Sunday, March 8, 2009
Killing Don (evolution of a memory) is a really great party. Free nibblies and beer/wine, sheshah, piñatas and a killer DJ. To enter, you ring the doorbell and are welcomed by the hosts, your picture is taken and you are shown around the place, a huge Bay 12 at Carriageworks, decked out with a few spare lounge sets, party lights, the aforementioned piñata and long strands of unwound video tape hanging from the ceiling. You get comfortable, you meet people, maybe you have a quick dance. From then on, just like at all good parties, things start to get a little strange.
The audience (partygoers) are treated to a gradually swelling series of images, which overlap and surround us. A karaoke performance gone wrong, a brief sexual fumbling on a fold out couch, an awkward speech and a slap on the back.
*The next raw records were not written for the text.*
-- ==== Sys2Proof/Machine/Bytes.lean ====
section
/-! DEFINITION. Byte strings, big-endian conversions and word operations (R8, R9, R10, R52, R57, R58). -/

namespace Sys2Proof

/-- `rotl_s(x)` for 0 < s < 32 (R8). -/
def rotl (s : Nat) (x : Word) : Word := (x <<< s) ||| (x >>> (32 - s))

/-- `zeros(n)` (R9). -/
def zeros (n : Nat) : Bytes := List.replicate n 0

/-- `BE32` of the four bytes s[0], s[1], s[2], s[3]: `s[0]*2^24 + s[1]*2^16 + s[2]*2^8 + s[3]` (R10). -/
def be32 (s0 s1 s2 s3 : Byte) : Word :=
  (s0.setWidth 32 <<< 24) ||| (s1.setWidth 32 <<< 16) ||| (s2.setWidth 32 <<< 8) ||| s3.setWidth 32

/-- Byte j of a word counted from the most significant, `w[31-8j : 24-8j]` (R10, R52). -/
def wordByte (w : Word) (j : Nat) : Byte := w.extractLsb' (24 - 8 * j) 8

/-- `bytes32(w)`, most significant byte first (R10). -/
def bytes32 (w : Word) : Bytes := [wordByte w 0, wordByte w 1, wordByte w 2, wordByte w 3]

/-- `bytes64(v)`, most significant byte first (R10, R58). -/
def bytes64 (v : BitVec 64) : Bytes :=
  bytes32 (v.extractLsb' 32 32) ++ bytes32 (v.extractLsb' 0 32)

/-- The block whose bytes are those of `s`, with zero bytes after them where `s` is short. -/
def blockOf (s : Bytes) : Block := Vector.ofFn fun i => s.getD i 0

/-- The 64-byte blocks of a byte string whose length is a multiple of 64, in order (R102, R103). -/
def blocksOf (s : Bytes) : List Block :=
  (List.range (s.length / 64)).map fun j => blockOf ((s.drop (64 * j)).take 64)

/-- `b xor rep(m, 64)` (R9, R152). -/
def maskBlock (b : Block) (m : Byte) : Block := Vector.ofFn fun i => b[i] ^^^ m

/-- `BE32(b[4j..4j+4))`, word j of a block (R105, R120). -/
def blockWord (b : Block) (j : Fin 16) : Word :=
  be32 b[4 * j.val] b[4 * j.val + 1] b[4 * j.val + 2] b[4 * j.val + 3]

/-- The sixteen words of a block (R105, R120). -/
def blockWords (b : Block) : Words16 := Vector.ofFn (blockWord b)

/-- `blk_bytes`: the block the sixteen words of BLK hold, byte 4i the most significant of word i (R52). -/
def bytesOfWords (ws : Words16) : Block :=
  Vector.ofFn fun i => wordByte (ws[i.val / 4]) (i.val % 4)

/-- `digest_bytes(H)` (R57). -/
def digestBytes (h : Chain) : Bytes :=
  bytes32 h[0] ++ bytes32 h[1] ++ bytes32 h[2] ++ bytes32 h[3] ++ bytes32 h[4]

end Sys2Proof
end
With these comes the projected images of a couple on a mattress and a slideshow of photos from the night. The effect of this is to immerse the audience in a kind of dream logic, or rather a drunk logic. Most effectively illustrated by the passion pop skulling competition, which leaves the performers quite sozzled and a bit red faced for the last section of the show. Kudos to Luke Holmes for completely dominating in that race. As the party ends we're in much the same condition as the performers, drunk on wine, images and excellent tunes. Walking to the train station afterwards I can't really recall much of what happened but it doesn't mater. As Malcolm Whittaker, one of the hosts, proclaims in his welcoming speech. "It's not about all those things. It's about the moment you know!"
Team MESS are a group of young UOW graduates and Killing Don is a work that gestated throughout 2008. First with a Performance Space residency, then at Quarterbred, Underbelly Arts Lab and UOW. This version of the work, programmed in the Performance Space season, is the culmination of their various showings and workshops. It still has the vibe of a showing somewhat; with the nuts and wine, certain sections dragging on too long and the introduction acknowledging all those who helped get the work up and running. In a different context this could have been a problem, but considering it was a "members only free event" it didn't feel as if it mattered all that much.
As a recent graduate company, Team Mess are a good example of what making the right connections and writing inordinate number of applications can get you. From a student perspective it reinforces the necessity to learn the language of applications, to research past recipients and so on. All those mock grants and tortured group work seem a lot more important than the 20 or so percent they are worth in our course work. Hopefully all the experience writing them means that Team Mess will get the opportunity to continue to develop as a company.